Con el fin de comprobar sus averiguaciones y acreditar la veracidad, expande de forma geográfica los experimentos por su barrio. Aprovecha cruces y saludos con sus vecinos para tomar, con no poco disimulo, muestras minúsculas y partículas de objetos tales como sombreros, guantes, cestas, mandiles y herramientas. Así puede analizar la luz desprendida por artesanas y comerciantes de su ciudad, como el panadero, el herrero, el carpintero o el barbero. Muestras que, bajo la luz de sus prodigiosas lentes, le permiten mirar y adentrarse en lo más profundo de sus almas. Sabedora de sus miedos, alegrías, sueños y faenas, es capaz de empatizar con cada una de las personas con las que tiene trato. Como si la naturaleza le hablase a través de la luz de sus auras, como si hubiese aprendido un dialecto del lenguaje del universo. Solo hay uno de los experimentos realizados que no consigue entender. «¡Es todo luz!», exclama cada vez que intenta analizar algún objeto o muestra tomada de su propia hija.

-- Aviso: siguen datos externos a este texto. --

-- ==== Sys2Proof/Syntax.lean ====
section
/-! DEFINITION. The syntax: one constructor for every row of the opcode table, with its operands. -/

namespace Sys2Proof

El aura cromática mostrada por la lente converge en una única fuente de luz cristalina y brillante, como si de ella un sol naciese. Limpia entonces con esmero las lentes y toma una nueva muestra de alguno de sus juguetes de animales de madera tallada o esos graciosos trapos con cabeza que proceden de España, a los que da vida la mano infantil. Pero el resultado es el mismo. El despliegue de una luz blanca, pura y cegadora. Una luz impenetrable que irradia paz y armonía. Una demostración de luz que solo ocurre con las muestras de su querida y traviesa hija, de espíritu vivo y alegre. ¿Qué significa todo aquello? Descartado el error como explicación y tras un período de incertidumbre, la respuesta cruza limpia y fugaz por sus pensamientos. Está claro, solo una explicación es posible. Entonces comprende que hay seres que son pura luz, mezcla de colores brillantes y vida, llenos de sentimientos y capaces de iluminar cualquier rincón del universo. Seres que vibran a frecuencias que abarcan todo el espectro posible, inconmensurables, cuya radiación es capaz de calentar las regiones más frías y recónditas. Seres cuyo reflejo es capaz de iluminar lo mejor de cada persona. Seres de cuya luz todo nace. Seres de luz.